Answered by 1549442205PVT last updated on 11/Aug/20

Consider the equation of degree n :

x^{n} - 1 = 0 (*) \Leftrightarrow x^{n} = 1 \Leftrightarrow x =^{n} \sqrt{1}

= {(\cos 2 k π + isin 2 k π)}^{\frac{1}{n}} = \cos \frac{2 k π}{n} + isin \frac{2 k π}{n}

for k = 1, 2, \dots, n . Thus, the equation (*)

has n roots which each of them be a

n - th root of unit . We denote the that

roots to be δ_{1}, δ_{2}, \dots, δ_{n} . In addition, we

see that α_{k} = \cos \frac{2 k π}{n} - isin \frac{2 k π}{n} (k = \overset{―}{1 . . n})

are also n different n - th roots of unit

but α_{i} and δ_{i} are two conjugate number

together means α_{i} δ_{i} = 1 and so we have

δ_{1} . δ_{2} \dots . δ_{n} = α_{1} . α_{2} \dots . α_{n} = 1 . Then we have

\underset{k = 1}{\prod^{n}} (a - e^{\frac{2 k π i}{n}}) (a - e^{\frac{- 2 k π i}{n}}), (e^{\frac{2 k π i}{n}} = \cos \frac{2 k π}{n} + isin \frac{2 k π}{n}, (e^{\frac{- 2 k π i}{n}} = \cos \frac{2 k π}{n} - isin \frac{2 k π}{n})

= \underset{k = 1}{\overset{n}{Π}} (a - δ_{k}) (a - α_{k}) = \underset{k = 1}{\overset{n}{Π}} (a - δ_{k}) \underset{k = 1}{\overset{n}{Π}} (a - α_{k})

= [a^{n} - a^{n - 1} (\underset{k = 1}{\overset{n}{Σ}} δ_{k}) + a^{n - 2} (\underset{i \neq j}{Σ} δ_{i} δ_{j}) - \dots + a \underset{i_{1} \neq i_{2} \neq \dots \neq i_{n - 1}}{Σ} (δ_{i_{1}} δ_{i_{2}} \dots δ_{i_{n - 1}}) - δ_{1} δ_{2} . . δ_{n}]
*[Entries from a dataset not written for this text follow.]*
-- ==== Sys2Proof/Tests/Slice0.lean ====
section
/-! SUPPORT. Tests: the smoke test of WellFormed, words of the opcode table for every instruction, worked examples of 95_test_vectors.md (the number in a
name is the number of the example there), and for each statement with hypotheses a state and operands that meet them. -/

namespace Sys2Proof.Tests

open Sys2Proof Sys2Proof.Machine

/-! ## Well-formedness: each check refuses a term (R115) -/

theorem test_wf_jmp_ext20_zero_nibble : Instr.wellFormed (.jmp (.ext20 1 0 0x2000)) = false := by decide

theorem test_wf_jmp_ind20_zero_nibble : Instr.wellFormed (.jmp (.ind20 .x 8 0 0x2000)) = false := by decide

theorem test_wf_jsr_ext20_zero_nibble : Instr.wellFormed (.jsr (.ext20 0xF 0 0x2000)) = false := by decide

theorem test_wf_jsr_ind20_zero_nibble : Instr.wellFormed (.jsr (.ind20 .z 2 0 0x2000)) = false := by decide

theorem test_wf_pshm_reserved_bit : Instr.wellFormed (.pshm 0x80) = false := by decide

theorem test_wf_pulm_reserved_bit : Instr.wellFormed (.pulm 0xFF) = false := by decide

theorem test_wf_accepts : ([.jmp (.ext20 0 0xF 0xFFFF), .jsr (.ind20 .y 0 3 4), .pshm 0x7F, .pulm 0x7F, .nop] : List Instr).all Instr.wellFormed = true := by
  decide

/-! ## Decoding: one word for each mnemonic and class of addressing modes, from spec/opcode_table.json, operand bits chosen at random; and the same words
from the encoder -/

/-- Each list of words decodes to the instruction beside it, all of it used, and is what the encoder gives. -/
def decodesTo (l : List (List Word × Instr)) : Bool :=
  l.all fun p =>
    (match decodeWords p.1 with
      | .ok (i, []) => decide (i = p.2)
      | _ => false) && encode p.2 == p.1

theorem test_decode_data_movement_1 : decodesTo [
    ([0x5564], .ldaa (.mem (.ind8 .y 0x64))),
    ([0x75EF], .ldaa (.imm8 0xEF)),
    ([0x1745, 0xCB99], .ldaa (.mem (.ind16 .x 0xCB99))),
    ([0x1775, 0x0A32], .ldaa (.mem (.ext 0xA32))),
    ([0x2765], .ldaa (.mem (.eoff .z))),
    ([0x6A72], .staa (.ind8 .z 0x72)),
    ([0x174A, 0xE8E4], .staa (.ind16 .x 0xE8E4)),
    ([0x177A, 0xE990], .staa (.ext 0xE990)),
    ([0x276A], .staa (.eoff .z)),
    ([0xD568], .ldab (.mem (.ind8 .y 0x68))),
    ([0xF5A8], .ldab (.imm8 0xA8)),
    ([0x17C5, 0x95BF], .ldab (.mem (.ind16 .x 0x95BF))),
    ([0x17F5, 0x518E], .ldab (.mem (.ext 0x518E))),
    ([0x27E5], .ldab (.mem (.eoff .z))),
    ([0xEA7F], .stab (.ind8 .z 0x7F)),
    ([0x17CA, 0xCEBE], .stab (.ind16 .x 0xCEBE)),
    ([0x17FA, 0x2A66], .stab (.ext 0x2A66)),
    ([0x27EA], .stab (.eoff .z)),
    ([0x95C2], .ldd (.mem (.ind8 .y 0xC2))),
    ([0x37B5, 0x955B], .ldd (.imm16 0x955B)),
    ([0x37C5, 0xF2A6], .ldd (.mem (.ind16 .x 0xF2A6))),
    ([0x37F5, 0xEADF], .ldd (.mem (.ext 0xEADF))),
    ([0x27A5], .ldd (.mem (.eoff .z))),
    ([0x8A23], .std (.ind8 .x 0x23)),
    ([0x37DA, 0x3735], .std (.ind16 .y 0x3735)),
    ([0x37FA, 0x0351], .std (.ext 0x351)),
    ([0x278A], .std (.eoff .x)),
    ([0x3735, 0x5C61], .lde (.imm16 0x5C61)),
    ([0x3745, 0x9A1B], .lde (.mem (.ind16 .x 0x9A1B))),
    ([0x3775, 0x3320], .lde (.mem (.ext 0x3320))),
    ([0x376A, 0x318E], .ste (.ind16 .z 0x318E)),
    ([0x377A, 0xDF25], .ste (.ext 0xDF25)),
    ([0x302F, 0x7D33], .movb (.ixpToExt 0x2F 0x7D33)),
    ([0x316E, 0x1FA9], .movw (.ixpToExt 0x6E 0x1FA9)),
    ([0x3235, 0x544E], .movb (.extToIxp 0x35 0x544E)),
    ([0x3347, 0x3421], .movw (.extToIxp 0x47 0x3421)),
    ([0x37FE, 0x32B2, 0x594D], .movb (.extToExt 0x32B2 0x594D)),
    ([0x37FF, 0xDBD9, 0x746C], .movw (.extToExt 0xDBD9 0x746C)),
    ([0x2771, 0xE1A3], .lded 0xE1A3),
    ([0x2773, 0xEEF6], .sted 0xEEF6)] = true := by decide

theorem test_decode_data_movement_2 : decodesTo [
    ([0x277A], .xgde),
    ([0x277B], .tde),
    ([0x27FB], .ted),
    ([0x3707], .tba),
    ([0x3717], .tab),
    ([0x371A], .xgab)] = true := by decide

theorem test_decode_arithmetic_1 : decodesTo [
    ([0x40E4], .suba (.mem (.ind8 .x 0xE4))),
    ([0x70C6], .suba (.imm8 0xC6)),
    ([0x1760, 0x01CC], .suba (.mem (.ind16 .z 0x1CC))),
    ([0x1770, 0xED16], .suba (.mem (.ext 0xED16))),
    ([0x2750], .suba (.mem (.eoff .y))),
    ([0x6107], .adda (.mem (.ind8 .z 7))),
    ([0x719B], .adda (.imm8 0x9B)),
    ([0x1751, 0x40C9], .adda (.mem (.ind16 .y 0x40C9))),
    ([0x1771, 0xB310], .adda (.mem (.ext 0xB310))),
    ([0x2741], .adda (.mem (.eoff .x))),
    ([0x52DC], .sbca (.mem (.ind8 .y 0xDC))),
    ([0x720E], .sbca (.imm8 0xE)),
    ([0x1742, 0xA41A], .sbca (.mem (.ind16 .x 0xA41A))),
    ([0x1772, 0x17C2], .sbca (.mem (.ext 0x17C2))),
    ([0x2762], .sbca (.mem (.eoff .z))),
    ([0x4387], .adca (.mem (.ind8 .x 0x87))),
    ([0x730C], .adca (.imm8 0xC)),
    ([0x1763, 0xB1C5], .adca (.mem (.ind16 .z 0xB1C5))),
    ([0x1773, 0x8CD5], .adca (.mem (.ext 0x8CD5))),
    ([0x2753], .adca (.mem (.eoff .y))),
    ([0x580E], .cmpa (.mem (.ind8 .y 0xE))),
    ([0x78AA], .cmpa (.imm8 0xAA)),
    ([0x1748, 0xC0B0], .cmpa (.mem (.ind16 .x 0xC0B0))),
    ([0x1778, 0x0D91], .cmpa (.mem (.ext 0xD91))),
    ([0x2768], .cmpa (.mem (.eoff .z))),
    ([0xC0E4], .subb (.mem (.ind8 .x 0xE4))),
    ([0xF0FA], .subb (.imm8 0xFA)),
    ([0x17E0, 0x5AFF], .subb (.mem (.ind16 .z 0x5AFF))),
    ([0x17F0, 0xF06D], .subb (.mem (.ext 0xF06D))),
    ([0x27D0], .subb (.mem (.eoff .y))),
    ([0xE138], .addb (.mem (.ind8 .z 0x38))),
    ([0xF186], .addb (.imm8 0x86)),
    ([0x17D1, 0x26FA], .addb (.mem (.ind16 .y 0x26FA))),
    ([0x17F1, 0x5E80], .addb (.mem (.ext 0x5E80))),
    ([0x27C1], .addb (.mem (.eoff .x))),
    ([0xD2E1], .sbcb (.mem (.ind8 .y 0xE1))),
    ([0xF20F], .sbcb (.imm8 0xF)),
    ([0x17C2, 0x717A], .sbcb (.mem (.ind16 .x 0x717A))),
    ([0x17F2, 0xDB3C], .sbcb (.mem (.ext 0xDB3C))),
    ([0x27E2], .sbcb (.mem (.eoff .z)))] = true := by decide

theorem test_decode_arithmetic_2 : decodesTo [
    ([0xC39E], .adcb (.mem (.ind8 .x 0x9E))),
    ([0xF377], .adcb (.imm8 0x77)),
    ([0x17E3, 0xF4DD], .adcb (.mem (.ind16 .z 0xF4DD))),
    ([0x17F3, 0x8615], .adcb (.mem (.ext 0x8615))),
    ([0x27D3], .adcb (.mem (.eoff .y))),
    ([0xD8D8], .cmpb (.mem (.ind8 .y 0xD8))),
    ([0xF8F6], .cmpb (.imm8 0xF6)),
    ([0x17C8, 0x6EB3], .cmpb (.mem (.ind16 .x 0x6EB3))),
    ([0x17F8, 0x403D], .cmpb (.mem (.ext 0x403D))),
    ([0x27E8], .cmpb (.mem (.eoff .z))),
    ([0x8041], .subd (.mem (.ind8 .x 0x41))),
    ([0x37B0, 0x54E9], .subd (.imm16 0x54E9)),
    ([0x37E0, 0x7D27], .subd (.mem (.ind16 .z 0x7D27))),
    ([0x37F0, 0x01EE], .subd (.mem (.ext 0x1EE))),
    ([0x2790], .subd (.mem (.eoff .y))),
    ([0xA124], .addd (.mem (.ind8 .z 0x24))),
    ([0x37B1, 0xE494], .addd (.imm16 0xE494)),
    ([0x37D1, 0x7221], .addd (.mem (.ind16 .y 0x7221))),
    ([0x37F1, 0xA3A2], .addd (.mem (.ext 0xA3A2))),
    ([0x2781], .addd (.mem (.eoff .x))),
    ([0x92DB], .sbcd (.mem (.ind8 .y 0xDB))),
    ([0x37B2, 0x14F0], .sbcd (.imm16 0x14F0)),
    ([0x37C2, 0x1B99], .sbcd (.mem (.ind16 .x 0x1B99))),
    ([0x37F2, 0xBC48], .sbcd (.mem (.ext 0xBC48))),
    ([0x27A2], .sbcd (.mem (.eoff .z))),
    ([0x839E], .adcd (.mem (.ind8 .x 0x9E))),
    ([0x37B3, 0x3338], .adcd (.imm16 0x3338)),
    ([0x37E3, 0xAD98], .adcd (.mem (.ind16 .z 0xAD98))),
    ([0x37F3, 0xAFAC], .adcd (.mem (.ext 0xAFAC))),
    ([0x2793], .adcd (.mem (.eoff .y))),
    ([0x98F8], .cpd (.mem (.ind8 .y 0xF8))),
    ([0x37B8, 0x1B57], .cpd (.imm16 0x1B57)),
    ([0x37C8, 0x6A9C], .cpd (.mem (.ind16 .x 0x6A9C))),
    ([0x37F8, 0xAF2C], .cpd (.mem (.ext 0xAF2C))),
    ([0x27A8], .cpd (.mem (.eoff .z))),
    ([0xFC5D], .addd (.imm8 0x5D)),
    ([0x3730, 0xE1FF], .sube (.imm16 0xE1FF)),
    ([0x3740, 0x5824], .sube (.mem (.ind16 .x 0x5824))),
    ([0x3770, 0x6951], .sube (.mem (.ext 0x6951))),
    ([0x3731, 0x3B5A], .adde (.imm16 0x3B5A))] = true := by decide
= (a^{n} - 1) (becau se δ_{k} (k = \overset{―}{1 \dots n}) be n

roots of the equation : x^{n} - 1 = 0, so all

sums of form Σ δ_{k}, Σ δ_{i} δ_{j}, \dots . Σ (δ_{i_{1}} δ_{i_{2}} \dots δ_{i_{n - 1}})

equal to zero - {Vieta}^{'} s theorem)

Similarly, we have

\underset{k = 1}{\prod^{n}} (a - α_{k}) = (a^{n} - 1)

Consequently, \underset{k = 1}{\prod^{n}} (a - e^{\frac{2 k π i}{n}}) (a - e^{\frac{- 2 k π i}{n}})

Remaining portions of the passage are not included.